Yes, they're believers—in human potential. They believe in the power of enlightened business to imbue life with meaning. Many of them, especially their leaders, believe business will help usher in a universal shift in consciousness.
They mean many things by the term shift in consciousness, including the notion that businesspeople should rely less on rational thought and more on intuitive "inner wisdom." On a less esoteric level, the envisioned business revolution would affirm values—rather than shareholder value—as the driving force of business. Paradoxically, most of those values have biblical roots.
The spirit-minded consultants, executives, and academics are, after all, into ethics as much as energy fields. One of at least 15 such conferences taking place yearly (up from two in 1994), this event is sponsored by Greenfield, Massachusetts-Based Spirit in Business Inc. It is one of a cluster of conference organizers unifying the disciples and doctrines of a constellation of neopagan and panreligious philosophers, metaphysical futurists, and self-proclaimed gurus who recognize the power of business in today's society.
They grapple with what to call their movement, which is growing behind the wedge of spirituality in the workplace. Outsiders, such as Regent College professor of marketplace theology R. Paul Stevens, call it the New Business Spirituality. One of the institutional hubs of the movement, the Ojai, California-based World Business Academy, uses the term New Paradigm business. That term, after all, denotes a "paradigm shift" or change in fundamental assumptions about the nature of reality.

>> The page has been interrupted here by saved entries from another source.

-- ==== Sys2Proof/Machine/ShotRecord.lean ====
section
/-! DEFINITION. The validity decision and the shot record (R200 to R214), and what a finished shot feeds: the chain
difference, the deposit block, the zero calibration and the loopback registers (R202, R205, R210, R223). -/

namespace Sys2Proof.Machine

/-! ### The hidden copy (R45) -/

/-- A field as the hidden copy has it; the register where the tick's shots have not changed it. -/
def State.hget (s : State) (f : Fld) : Nat := match s.ame.hidden.find? (fun x => decide (x.1 = f)) with
  | some x => x.2
  | none => s.get f

/-- A signed field of the hidden copy. -/
def State.hgetI (s : State) (f : Fld) : Int := toSigned (f.hi + 1 - f.lo) (s.hget f)

/-- Writes a field of the hidden copy. -/
def State.hput (s : State) (f : Fld) (v : Nat) : State :=
  { s with ame := { s.ame with hidden := (f, v % 2 ^ (f.hi + 1 - f.lo)) :: s.ame.hidden } }

/-- Writes a signed field of the hidden copy. -/
def State.hputI (s : State) (f : Fld) (v : Int) : State := s.hput f (ofSigned (f.hi + 1 - f.lo) v)

/-- The copies switch: the registers take the hidden values. -/
def State.showHidden (s : State) : State :=
  { s.ame.hidden.reverse.foldl (fun (t : State) x => t.put x.1 x.2) s with ame := { s.ame with hidden := [] } }

/-- The limits a shot is judged by (R209, R210). Amplitudes in µV. -/
structure Limits where
  snrMin : Nat
  slMin : Nat
  birMin : Nat
  amin : Nat
  amax : Nat
  zoff : Int
  delta : Int
  deriving DecidableEq, Repr

/-- A path's limits. -/
def State.limitsOf (s : State) (n : Nat) : Limits :=
  ⟨s.get (F.SHOT_P_VAL_SNRMIN n), s.get (F.SHOT_P_VAL_SLMIN n), s.get (F.SHOT_P_VAL_BIRMIN n),
   16 * s.get (F.SHOT_P_AWIN_AMIN n), 16 * s.get (F.SHOT_P_AWIN_AMAX n), s.getI (F.SHOT_P_ZOFF_ZOFF n),
   s.hgetI (F.SHOT_P_DELTA_DELTA n)⟩

/-- The fixed limits of loopback shots (R210). -/
def loopbackLimits : Limits := ⟨120, 24, 128, 10000, 100000, 0, 0⟩

/-- One code or the pair, in both directions: the peaks, their snr fields, and the TOFs where both are located. -/
structure Route where
  up : Option Peak
  dn : Option Peak
  snrUp : Nat
  snrDn : Nat
  tofs : Option (Int × Int)
  deriving DecidableEq, Repr

/-- The snr of a correlation whether or not it is a peak; 0 where the procedure forms none. -/
def Firing.snrField (c : Firing) (corr : List (Int × Int)) : Nat :=
  let es := magnitudes corr
  let kp := argmax es
  if corr.length < 3 ∨ kp = 0 ∨ kp + 1 = corr.length then 0 else c.snrOf es kp

/-- Locates a route in both directions (R198). -/
def Firing.routeOf (c : Firing) (snrMin : Nat) (cu cd : List (Int × Int)) : Route :=
  let u := c.locate cu snrMin
  let d := c.locate cd snrMin
  { up := u, dn := d, snrUp := c.snrField cu, snrDn := c.snrField cd
    tofs := match u, d with | some a, some b => some (c.route a b) | _, _ => none }

/-- The amplitude of one direction of a route, 0 when no peak was found (R199). -/
def Firing.ampOf (c : Firing) (gain : Nat) (p : Option Peak) : Nat :=
  match p with | some x => c.amplitude x.mag gain | none => 0

/-- What the validity decision gives (R207 to R209). -/
structure Verdict where
  cls : Nat
  reason : Nat
  survB : Bool
  bir : Nat
  slm : Nat
  snrUp : Nat
  snrDn : Nat
  dtof : Int
  raw : Int
  tofUp : Int
  tofDn : Int
  deriving DecidableEq, Repr

/-- A time of 2 × 65536 units per ns, rounded to 1/256 ns (R200). -/
def tofLsb (t2 : Int) : Int := roundDiv t2 512

/-- Whether a value lies in the signed range of ΔTOF (R201). -/
def dtofRange (v : Int) : Bool := decide (-(2 ^ 31) ≤ v ∧ v < 2 ^ 31)

/-- The validity decision of Table 6.4, with the times of the chosen route (R200 to R204, R208, R209, R213). A surviving code that is
not located has no time; where step 9 does not hold for it either, AMIN being 0, the shot has no peak (log entry 112). -/
def decideShot (c : Firing) (lim : Limits) (cross clip : Bool) (a b p : Route) (slmA slmB : Nat)
    (au ad bu bd : Nat) : Verdict :=
  let ampA := min au ad
  let ampB := min bu bd
  let big := max ampA ampB
  let small := min ampA ampB
  let bir := if small = 0 then 0 else min 255 (256 * small / big)
  let balanced := decide (small ≠ 0) && decide (lim.birMin * big ≤ 256 * small)
  let survB := decide (ampA < ampB)
  let surv := if survB then b else a
  let slm := if survB then slmB else slmA
  let low2 := if balanced then min (au + bu) (ad + bd) else 2 * big
  let high2 := if balanced then max (au + bu) (ad + bd) else 2 * (if survB then max bu bd else max au ad)
  let sgn : Int := if c.recip then (if survB then lim.delta else -lim.delta) else 0
  -- DTOF_RAW, and twice each TOF, of the route chosen
  let times : Option (Int × Int × Int) :=
    if balanced then p.tofs.map (fun t => (t.1 - t.2, 2 * t.1, 2 * t.2))
    else surv.tofs.map (fun t => (t.1 - t.2 + sgn, 2 * t.1 + sgn, 2 * t.2 - sgn))
  let none2 : Verdict :=
    { cls := 0, reason := 0, survB := survB, bir := bir, slm := 0, snrUp := max a.snrUp b.snrUp
      snrDn := max a.snrDn b.snrDn, dtof := 0, raw := 0, tofUp := 0, tofDn := 0 }
  let chosen := if balanced then p else surv
  let voidV (cls reason : Nat) : Verdict :=
    { none2 with cls := cls, reason := reason, slm := if balanced then 0 else slm, snrUp := chosen.snrUp,
                 snrDn := chosen.snrDn }
  if cross then { none2 with cls := 4, reason := 0x14 }
  else if clip then { none2 with cls := 4, reason := 0x13 }
  else if a.tofs = none ∧ b.tofs = none then { none2 with cls := 3, reason := 0x20 }
  else match times with
    | none =>
      if balanced then voidV 3 0x21
      else if low2 < 2 * lim.amin then voidV 4 0x10
      else { none2 with cls := 3, reason := 0x20 }
    | some (raw, up2, dn2) =>
      let out := !(dtofRange raw && dtofRange (raw - lim.zoff))
      let good (cls reason : Nat) : Verdict :=
        { voidV cls reason with dtof := raw - lim.zoff, raw := raw, tofUp := tofLsb up2, tofDn := tofLsb dn2 }
      if low2 < 2 * lim.amin then voidV 4 0x10
      else if 2 * lim.amax < high2 then voidV 4 0x11
      else if balanced then (if out then voidV 4 0x12 else good 0 0)
      else if slm < lim.slMin then voidV 2 0x30
      else if out then voidV 4 0x12
      else good 1 1

/-- A 32-bit signed field's value; where the value has none, a free value (log entry 11). -/
def State.fit32 (s : State) (v : Int) : Int × State :=
  if dtofRange v then (v, s) else let (d, s1) := s.drawLevel (2 ^ 32); (toSigned 32 d, s1)

/-- Which meter point a path belongs to (MP_CFG.PATHS); MPA where both name it. -/
def State.mpOfPath (s : State) (n : Nat) : Option Nat :=
  if bit (s.get (F.MP_CFG_PATHS 0)) n then some 0 else if bit (s.get (F.MP_CFG_PATHS 1)) n then some 1 else none

/-- Whether the tick is a recovery tick for a path: that of its meter point, or test mode (R218). -/
def State.pathRecovers (s : State) (n : Nat) : Bool :=
  match s.mpOfPath n with
  | some x => s.shot.recTick.getD x false
  | none => s.flag F.CMD_MODE_TEST

/-- A path of the SHOT block. -/
def State.pathSt (s : State) (n : Nat) : PathSt := s.shot.paths.getD n ⟨none, 0, 0, 0, none, false⟩

/-- Replaces a path of the SHOT block. -/
def State.setPathSt (s : State) (n : Nat) (p : PathSt) : State :=
  { s with shot := { s.shot with paths := s.shot.paths.set n p } }

/-- RATIO and FLAG of the deposit indicator, from M and DREF (R205, R206). -/
def State.depositShow (s : State) (n : Nat) : State :=
  let dref := s.get (F.SHOT_P_DREF_DREF n)
  match (s.pathSt n).depM with
  | none => s
  | some m =>
    if dref = 0 then (s.hput (F.SHOT_P_DEP_RATIO n) 0).hput (F.SHOT_P_DEP_FLAG n) 0
    else
      let r := satNat 16 (roundDiv (m * 16384) dref).toNat
      let s1 := s.hput (F.SHOT_P_DEP_RATIO n) r
      let thr := s.get (F.SHOT_P_LIM_DEPTHR n)
      if r < thr then s1.hput (F.SHOT_P_DEP_FLAG n) 1
      else if thr + 1024 ≤ r then s1.hput (F.SHOT_P_DEP_FLAG n) 0 else s1

/-- A deposit block of 4,096 shots closes: M follows, and RATIO and FLAG are published (R205, R206). -/
def State.depositBlock (s : State) (n : Nat) : State :=
  let p := s.pathSt n
  if 4096 ≤ p.depCount then
    let mean := roundDiv p.depSum p.depCount
    let m := match p.depM with | none => mean | some m => m + roundDiv (mean - m) 8
    (s.setPathSt n { p with depSum := 0, depCount := 0, depM := some m }).depositShow n
  else s

/-- Adds a VALID shot's normalised amplitude to the path's block; a full block closes first. -/
def State.depositAdd (s : State) (n an : Nat) : State :=
  let s1 := s.depositBlock n
  let p := s1.pathSt n
  s1.setPathSt n { p with depSum := p.depSum + an, depCount := p.depCount + 1 }

/-- A running calibration collects a VALID metrology shot, up to 256 for a path (R223, R224). -/
def State.zcCollect (s : State) (n : Nat) (raw ab : Int) (an : Nat) : State :=
  match s.shot.zc with
  | none => s
  | some z =>
    if z.ticks = 0 then s
    else
      let ps := z.paths.map (fun p =>
        if p.1 = n ∧ p.2.length < 256 then (p.1, p.2 ++ [(raw, ab, an)]) else p)
      let least := (ps.map (fun p => p.2.length)).foldl min 256
      { s with shot := { s.shot with zc := some { z with paths := ps } } }.hput F.SHOT_ZCSTAT_LEAST least

/-- The body of a shot record after its header (Table 6.5). -/
def recordBody (id cls reason flags gain index vtxb : Nat) (v : Verdict) (da db : Int) (amps : List Nat)
    (lim : Limits) (ta tb : Int × Int) : List Byte :=
  let i32 (x : Int) : List Byte := bytesLE 4 (ofSigned 32 x)
  [byte id, byte cls, byte reason, byte flags, byte gain, byte index] ++ bytesLE 2 vtxb
    ++ i32 v.tofUp ++ i32 v.tofDn ++ i32 v.dtof ++ i32 v.raw ++ i32 da ++ i32 db
    ++ amps.flatMap (bytesLE 4)
    ++ [byte v.snrUp, byte v.snrDn, byte v.slm, byte v.bir] ++ i32 lim.zoff ++ i32 lim.delta
    ++ i32 (tofLsb (2 * ta.1)) ++ i32 (tofLsb (2 * ta.2)) ++ i32 (tofLsb (2 * tb.1)) ++ i32 (tofLsb (2 * tb.2))
    ++ zeros 44

/-- Publishes a record in ring 1 and moves its head (R212, R214). -/
def State.publishShot (s : State) (body : List Byte) : State :=
  let h := s.get (F.SYS_RING_B_HEAD 1)
  (s.publish 1 (128 + h) 1 body).put (F.SYS_RING_B_HEAD 1) ((h + 1) % 128)

/-- The firing configuration of a shot in force. -/
def State.shotFiring (s : State) (path : Nat) : Firing :=
  if path = 15 then loopbackFiring else firingOf s.rd path

/-- A finished shot is classified, recorded and passed on; what it changes of the SHOT registers goes to the hidden copy (R45,
R202 to R214, R223). -/
def State.finishShot (s : State) (r : ShotRun) : State :=
  let path := r.plan.path
  let lb := decide (path = 15)
  let c := s.shotFiring path
  let lim := if lb then loopbackLimits else s.limitsOf path
  let cu := r.corr.getD 0 []
  let cd := r.corr.getD 1 []
  let du := r.corr.getD 2 []
  let dd := r.corr.getD 3 []
  let a := c.routeOf lim.snrMin cu cd
  let b := c.routeOf lim.snrMin du dd
  let p := c.routeOf lim.snrMin (pairSum cu du) (pairSum cd dd)
  let au := c.ampOf r.gain a.up
  let ad := c.ampOf r.gain a.dn
  let bu := c.ampOf r.gain b.up
  let bd := c.ampOf r.gain b.dn
  let v := decideShot c lim s.ame.cross r.clip a b p (min (c.slm cu) (c.slm cd)) (min (c.slm du) (c.slm dd)) au ad bu bd
  let ta := a.tofs.getD (0, 0)
  let tb := b.tofs.getD (0, 0)
  let (da, s0) := s.fit32 (ta.1 - ta.2)
  let (db, s1) := s0.fit32 (tb.1 - tb.2)
  let zstale := !lb && s.flag (F.AME_P_STAT_ZSTALE path)
  let recov := !lb && s.pathRecovers path
  let id := path + 16 * r.plan.origin + 64 * b2n r.pol + 128 * b2n c.recip
  let flags := b2n r.clip + 2 * b2n s.ame.cross + 4 * b2n zstale + 8 * b2n r.vtxbLow + 16 * b2n recov
  let s2 := s1.publishShot (recordBody id (v.cls + 8 * b2n v.survB) v.reason flags r.gain (s.ame.index - 1) r.vtxb v
    da db [au, ad, bu, bd] lim ta tb)
  let out : ShotOut := ⟨path, r.plan.origin, v.cls, v.reason, r.asym, v.dtof, v.tofUp.toNat, v.tofDn.toNat⟩
  let s3 := { s2 with ame := { s2.ame with done := s2.ame.done ++ [out] } }
  if lb then
    if r.asym then ((s3.hputI F.SHOT_LBASYM_DTOF v.dtof).hput F.SHOT_LBSTAT_ACLASS v.cls).hput F.SHOT_LBSTAT_ASEEN 1
    else ((s3.hputI F.SHOT_LBSYM_DTOF v.dtof).hput F.SHOT_LBSTAT_SCLASS v.cls).hput F.SHOT_LBSTAT_SSEEN 1
  else if v.cls = 0 ∧ r.plan.origin < 2 then
    let an := (roundDiv ((min (au + bu) (ad + bd) : Nat) * 6000) r.vtxb).toNat
    let s4 := (s3.depositAdd path an).zcCollect path v.raw (da - db) an
    if c.recip then
      let dl := s4.hgetI (F.SHOT_P_DELTA_DELTA path)
      s4.hputI (F.SHOT_P_DELTA_DELTA path) (dl + roundDiv (roundDiv (da - db) 2 - dl) 16)
    else s4
  else s3

end Sys2Proof.Machine
end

That is what the visionaries in the movement advocate: business playing a key role in a paradigm shift from scientific materialism to a metaphysical outlook—the mind influencing or dictating reality. Going global will help. The conference goal of launching a Spirit in Business World Institute & Global Network is meant to unify member institutes around the world and help corporate leaders to connect with a transforming divinity—the god within, or something.
Old Song, New Arrangement
This may sound like that ol' time New Age religion, but only because it is. Having shed fringe elements like crystal gazing, the New Age movement's fundamental tenets—both human-centered spirituality and its oddly compatible neopagan cousins—are moving into the mainstream.
In this movement, infiltrating the daily world of business is paramount. The New Age movement of the 1980s discovered the business world in the 1990s. New Age bookstores planted business sections, and the business sections of mainstream booksellers began sprouting New Age-tinted titles by authors from pop guru Deepak Chopra (The Seven Spiritual Laws of Success) to Michael Ray (The New Paradigm in Business), a professor at Stanford University's graduate business school.